After a flurry of costumes, Percy stood up, quickly wiped the tears from his face, and ran back onstage.
We all stood frozen for a moment, unsure of what had happened, before falling back into the flow of the show.
It turned out that his family was in the audience, and they were less than supportive. It didn’t matter how hard he was working on stage. It didn’t matter that he was the lead. Theater wasn’t a real job and they weren’t going to pretend that it was. Percy was never going to be good enough for them no matter how hard he worked, no matter how hard he tried.
It was from that well of deep pain that his mean-spirited humor arose.

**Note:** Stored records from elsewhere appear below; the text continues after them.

/-- Stages 1 and 2 of an admitted frame (R68, R77). -/
def stage12 (s : State) (f : Frame) : State :=
  match locate f.prof f.bytes with
  | none => dropAdmitted (answerAdmit s f.req) f stBADPROF 0 0
  | some x =>
    let f := { f with v := x.v, seq := x.v }
    if f.req.recEn && decide (f.req.recLen < 32 + x.ct.length) then dropAdmitted s f stNORES 0 x.v
    else if bit (rd s Reg.DIR_CFG) 0 then stage3 s f x
    else match ownerOf s x.addr with
      | none => dropAdmitted (answerAdmit s f.req) f stNOTOWN 0 x.v
      | some o => if ownerSelf s o then stage3 s f x else forwardFrame s f x o

/-- An admitted frame before stage 1. -/
def newFrame (r : FrameReq) (bs : Bytes) (prof : List Word) (till : Option Nat) : Frame :=
  { req := r, bytes := bs, prof := prof, till := till, stage := .waitGate, acct := 0, v := 0, seq := 0, check := false, toUnwrap := [],
    cands := [], lane := none, plain := [], status := 0, promoted := false, suspect := false, gap := false, totals := [], rtc := 0,
    count := 0, head := [] }

/-- The bytes of a presented frame: those that came with it, or those at its address. -/
def frameData (s : State) (r : FrameReq) (d : DmaData) : State × (Nat ⊕ Bytes) :=
  match r.data, r.src with
  | some bs, _ => (s, .inr bs)
  | none, .chan n _ => dmaRead s n r.frameAddr r.len d
  | none, _ => (s, .inl stNORES)

/-- FRAME_ADMIT: the next presented frame is admitted and runs stages 1 to 3, or is refused; `d` is what host memory answers. -/
def doFrameAdmit (d : DmaData) (s : State) : State :=
  match nextReq s with
  | none => s
  | some (r, rest) =>
    let go (s : State) : State := setIntake s { s.intake with reqs := rest, rr := srcPlace r }
    if !enabled s 0x18 || lmem 0x18 s.enOff then reqEnd (go s) r stNORES 0 0
    else if s.intake.closed then reqEnd (go s) r stBUSY 0 0
    else if !accepting s 0x18 || decide (256 ≤ s.intake.frames.length) then s
    else if r.len < 12 || 320 < r.len then reqEnd (go s) r stBADPROF 0 0
    else match frameData (go s) r d with
      | (s, .inl st) => reqEnd s r st 0 0
      | (s, .inr bs) =>
        match reserveRec s r bs.length with
        | (s, .inr (st, hint)) => reqEnd s r st hint 0
        | (s, .inl till) => stage12 s (newFrame r bs (profWords s r.profile) till)

/-- INTAKE: the first INTAKE descriptor of a channel not yet taken up is presented for admission (R63, R66). -/
def doIntake (n : Fin 64) (s : State) : State :=
  takeOp s n.val 0x21 fun s o =>
    let d := o.d
    let fl := descFld d 27 1
    let r : FrameReq :=
      { src := .chan n.val (descTag d), dom := chanDom s n.val, profile := descFld d 26 1, len := descFld d 24 2, recEn := fl % 2 == 1,
        noFwd := fl / 2 == 1, frameAddr := descFld d 16 8, recAddr := descFld d 32 8, recLen := descFld d 40 2, data := none }
    if !enabled s 0x18 || lmem 0x18 s.enOff then reqEnd s r stNORES 0 0
    else setIntake s { s.intake with reqs := s.intake.reqs ++ [r] }

/-! ### The gate: stages 4 and 5 (R85 to R90, R99, R103) -/

/-- The extended sequence (R85). -/
def extendSeq (init ext : Bool) (w hwm v : Nat) : Nat :=
  if !init || !ext then v
  else
    let m : Int := 2 ^ w
    let half : Int := 2 ^ (w - 1)
    let h : Int := hwm
    let s : Int := h - h % m + v
    let s := if s > h + half then s - m else if s + half ≤ h then s + m else s
    (if s < 0 then s + m else s).toNat

/-- What stage 4 finds (R86, R87): a final status, or whether the frame is CHECK_DUP. -/
def classify (s : State) (a : Nat) (f : Fields) (seq : Nat) : Nat ⊕ Bool :=
  let hwm := acctFld s a 0x10 8
  let init := acctFlag s a 6
  let spent := if f.ext then decide (2 ^ 64 - 2 ^ f.bits < hwm) else hwm == 2 ^ f.bits - 1
  if !init then .inr false
  else if spent then .inl stEXHAUST
  else if hwm < seq then .inr false
  else if 64 ≤ hwm - seq then .inl stREPLAY
  else
    let i := hwm - seq
    if acctFld s a 0x18 8 / 2 ^ i % 2 = 0 then .inr false
    else
      let fp := acctFld s a (0x80 + 2 * i) 2
      if fp = 0 || fp = fingerprint f then .inr true else .inl stREPLAY

/-- Whether a key entry may be a candidate: PRESENT, with a length of 16 (R90). -/
def entryUsable (s : State) (a e : Nat) : Bool :=
  let b := sramRead s (keyAddr a + 48 * e) 2
  leNat (b.take 1) % 2 == 1 && leNat (b.drop 1) == 16

/-- The candidate entries of a frame (R90): the current one, then the pending one. -/
def candidates (s : State) (a : Nat) (check : Bool) : List Nat :=
  let cur := b2n (acctFlag s a 2)
  let pend := !check && acctFlag s a 3 && !acctFlag s a 4
  [cur, 1 - cur].filter fun e => (e == cur || pend) && entryUsable s a e

/-- The pages that are dirty, or will be by the frames between the gate and their commit. -/
def dirtyLoad (s : State) : Nat :=
  s.intake.dirty.length +
    (((s.intake.frames.filter fun f => decide (f.stage ≠ .waitGate)).map fun f => f.acct / 2).eraseDups.filter fun k => !isDirty s k).length

/-- DIRTY_MAX as it acts. -/
def ckptLimit (s : State) : Nat := min 48 (max 1 (fld (rd s Reg.ACC_CKPT) 5 0))

/-- Whether a frame of an account is held in front of stage 4 (R103). -/
def ckptHolds (s : State) (a : Nat) : Bool := !isDirty s (a / 2) && decide (ckptLimit s ≤ dirtyLoad s)

/-- HOLD: a frame waits for the checkpoint writer. -/
def intakeHold (s : State) : Bool := s.intake.frames.any fun f => decide (f.stage = .waitGate) && ckptHolds s f.acct

/-- The general lane that takes a frame next (R580): one that works and permits the intake, holds no waiting frame, and has the fewest. -/
def chooseLane (s : State) : Option Nat :=
  let ok (n : Nat) : Bool := laneUp s (lanePage false n) && bit (rd s (laneReg false n 0x80)) 31 && (laneFrames s n).isEmpty
  match (List.range 4).find? fun n => ok n && !frameRuns s n with
  | some n => some n
  | none => (List.range 4).find? ok

/-- The k-th frame replaced. -/
def setFrame (s : State) (k : Nat) (f : Frame) : State := setIntake s { s.intake with frames := s.intake.frames.set k f }

/-- GATE_ENTER: the k-th frame enters the gate of its account, unless an earlier order is there or the writer holds it. -/
def doGateEnter (k : Nat) (s : State) : State :=
  match s.intake.frames[k]? with
  | none => s
  | some f =>
    let a := f.acct
    let ahead := (s.intake.frames.take k).any fun g => g.acct == a
    let cmd := match s.intake.cmd with | some (_, b) => b == a | none => false
    if f.stage ≠ .waitGate || ahead || cmd || acctHeld s a || !bankUp s 30 then s
    else if ckptHolds s a then raise s 0x18 0
    else if poisoned s (acctAddr a) 256 then endFrame (noteEcc s .intake false (acctAddr a) true) k f stLANE
    else if !acctFlag s a 1 then endFrame s k f stLOCKED
    else match locate f.prof f.bytes with
      | none => s
      | some x =>
        let seq := extendSeq (acctFlag s a 6) x.ext x.bits (acctFld s a 0x10 8) x.v
        let f := { f with seq := seq }
        match classify s a x seq with
        | .inl st => endFrame s k f st
        | .inr check =>
          let es := candidates s a check
          if es.isEmpty then endFrame s k f stKEY
          else setFrame s k { f with stage := .keys, check := check, toUnwrap := es, lane := chooseLane s }

/-! ### Stage 6: keys (R90, R184, R210, R580) -/

/-- Whether a frame may run on its lane now. -/
def frameMayRun (s : State) (f : Frame) : Bool :=
  match f.lane, f.stage with
  | some _, .loaded => true
  | some n, .keys => laneFree s false n && decide (laneNext s false n = .frame)
  | _, _ => false

/-- The account key unwrapped from an entry. -/
def unwrapEntry (s : State) (a e : Nat) : Option Bytes := keyUnwrap (akwk s) (sramRead s (keyAddr a + 48 * e + 8) 24)

/-- INTAKE_UNWRAP: the k-th frame takes a lane, and once the lane is its own, KUW unwraps its next candidate; `fault` where KUW's
datapaths differ (R205). -/
def doIntakeUnwrap (k : Nat) (fault : Bool) (s : State) : State :=
  match s.intake.frames[k]? with
  | none => s
  | some f =>
    let f := if f.stage = .keys && f.lane.isNone then { f with lane := chooseLane s } else f
    let s := setFrame s k f
    match f.toUnwrap with
    | [] => s
    | e :: rest =>
      if !frameMayRun s f || kuwWaits s then s
      else if fault then goOos (endFrame s k f stLANE) 0x0C
      else
        let ad := keyAddr f.acct + 48 * e
        if poisoned s ad 48 then endFrame (noteEcc s .intake false ad true) k { f with stage := .loaded } stLANE
        else
          let s := bumpMod s Reg.KUW_CNT
          match unwrapEntry s f.acct e with
          | some key =>
            let n := f.lane.getD 0
            let s := setLane s false n { getLane s false n with key := some { handle := 0, ktype := 1, attr := 0, acct := true, mat := key } }
            setFrame s k { f with stage := .loaded, toUnwrap := rest, cands := f.cands ++ [⟨e, key⟩] }
          | none =>
            let f := { f with stage := .loaded, toUnwrap := rest }
            if rest.isEmpty && f.cands.isEmpty then endFrame (icvFail s) k f stKEY else setFrame (icvFail s) k f

/-! ### Stages 7 and 8 (R89, R91, R92) -/

/-- An authentication failure: counted, with event 247 at its threshold (R91). -/
def authFail (s : State) (a : Nat) : State :=
  let n := min 65535 (acctFld s a 0x0E 2 + 1)
  let s := if n = fld (rd s Reg.ACC_AUTHTHR) 15 0 && n ≠ acctFld s a 0x0E 2 then raise s 0x18 3 else s
  acctPut s a 0x0E (leBytes 2 n)

/-- The value of total t in a plaintext: none where its bytes reach beyond the end. -/
def totalValue (w : Word) (plain : Bytes) : Option Nat :=
  let n := 2 + 2 * fld w 29 28
  let off := fld w 7 0
  if plain.length < off + n then none
  else some (if bit w 30 then beNat (part plain off n) else leNat (part plain off n))

/-- Whether total t passes the rules of R92; `e` is the time since the last totals. -/
def totalOk (s : State) (a t : Nat) (wa wb : Word) (e n : Nat) : Bool :=
  let old := acctFld s a (0x48 + 8 * t) 8
  let iv := fld wa 23 8
  if acctFld s a 0x0B 1 / 2 ^ (4 + t) % 2 = 0 then true
  else decide (old ≤ n) && (iv == 0 || decide (n - old ≤ min (2 ^ 64 - 1) (wb.toNat * (1 + e / iv))))

/-- The totals of a frame, or none where one breaks a rule. -/
def totalsOf (s : State) (a rtc : Nat) (prof : List Word) (plain : Bytes) : Option (List (Nat × Nat)) :=
  let e := (rtc + 2 ^ 32 - acctFld s a 0x6C 4) % 2 ^ 32
  let step (acc : Option (List (Nat × Nat))) (t : Nat) : Option (List (Nat × Nat)) :=
    let wa := prof.getD (4 + 2 * t) 0#32
    let wb := prof.getD (5 + 2 * t) 0#32
    match acc with
    | none => none
    | some l =>
      if !bit wa 31 then some l
      else match totalValue wa plain with
        | none => none
        | some n => if totalOk s a t wa wb e n then some (l ++ [(t, n)]) else none
  (List.range 4).foldl step (some [])

/-- Whether an accepted frame lies in the gap (R106). -/
def inGap (s : State) (a seq : Nat) : Bool := acctFlag s a 5 && decide (seq ≤ acctFld s a 0x70 8)

/-- A NEW frame that verifies: decrypted under the winner, its totals checked, and its status fixed (R91, R92, R97). -/
def acceptFrame (s : State) (k : Nat) (f : Frame) (x : Fields) (win : Bytes) (promoted suspect : Bool) : State :=
  let n := f.lane.getD 0
  let plain := modeDec x win
  let rtc := rtcSecs s % 2 ^ 32
  let gap := inGap s f.acct f.seq
  let tot := totalsOf s f.acct rtc f.prof plain
  let status := if tot.isNone then stTOTAL else if gap then stGAP else if promoted then stPROMO else stOK
  let s := aesReleased s n ((plain.length + 15) / 16)
  let g := { f with stage := .ledger, lane := none, toUnwrap := [], cands := [], plain := plain, status := status, promoted := promoted,
                    suspect := suspect, gap := gap, totals := tot.getD [], rtc := rtc }
  frameOff (setFrame s k g) f

/-- DECRYPT_VERIFY: stage 7 decides the k-th frame, and stage 8 checks its totals. -/
def doDecryptVerify (k : Nat) (s : State) : State :=
  match s.intake.frames[k]? with
  | none => s
  | some f =>
    if f.stage ≠ .loaded || !f.toUnwrap.isEmpty then s
    else match locate f.prof f.bytes with
      | none => s
      | some x =>
        let cur := b2n (acctFlag s f.acct 2)
        let keyOf (e : Nat) : Option Bytes := (f.cands.find? fun c => c.entry == e && modeOk x c.key).map (·.key)
        if f.check then endFrame s k f (if (keyOf cur).isSome then stDUP else stREPLAY)
        else match keyOf cur, keyOf (1 - cur) with
          | some w, p => acceptFrame s k f x w false p.isSome
          | none, some w => acceptFrame s k f x w true false
          | none, none => endFrame (authFail s f.acct) k f stAUTH

/-! ### Stage 9 and the commit (R88, R91, R93, R97 to R99) -/

/-- RFLAGS of an accepted frame. -/
def frameFlags (f : Frame) : Nat := b2n f.promoted + 2 * b2n f.gap + 8 * b2n f.suspect

/-- LEDGER_EXTEND: a hash lane computes the new head of the k-th frame's ledger; with no lane it waits. -/
def doLedgerExtend (k : Nat) (s : State) : State :=
  match s.intake.frames[k]?, unitLane s 31 with
  | some f, some n =>
    if f.stage ≠ .ledger then s
    else
      let a := f.acct
      let count := (acctCount s a + 1) % 2 ^ 64
      let fab := match f.req.src with | .fabric _ _ _ _ _ => 4 | _ => 0
      let h := recHeader f.status (frameFlags f + fab) f.req.profile a f.plain.length (acctAddrOf s a) f.seq count f.rtc
      let head := sha256 (sramRead s (acctAddr a + 0x28) 32 ++ h ++ f.plain)
      setFrame (hshCount s n ((64 + f.plain.length + 9 + 63) / 64)) k { f with stage := .commit, count := count, head := head }
  | _, _ => s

Percy made the four of us appreciate how lucky we were. Not just that we had come from loving supportive homes and families, but also in the friends we had come to be for each other. We were more interested in lifting each other up than tearing each other down. We didn’t want to laugh at each other. We wanted to laugh with each other through hot-sauce tears.


Over beers after our shows, we would talk in raised voices and excited gestures — I would spill my beer far more than once — about how awesome it would be to start our own theater company and what shows we would do if we could cast ourselves and “wouldn’t it be awesome we did Of Mice and Men with Jason as George and me and Lenny?” It started as a fun idea, but the more we talked about it, the more it seemed like it was possible.
Over three months I grew to have a comradery with these three men unlike anything I’d had before. I felt like I was part of a chosen family. When Dexter got engaged shortly after the tour ended, he asked the three of us to be groomsmen. We hadn’t even known each other for a year, and yet, we were brothers.
It was Jason and Dexter, along Dexter’s fiancée Laura, who I sent out the door that evening when Danny arrived with Jerry and his meth. They witnessed the final moments of who I was before I took my first hit, though they wouldn’t know that for months to come.
It would be Jason, Dexter, Roger, and Laura who would eventually give me the support and friendship I needed to find my way out of the rabbit hole.
We had no way of knowing it then, but those animated post-how beers at Applebee’s, imagining our own theater company, would lead to the very thing that would end up saving my life.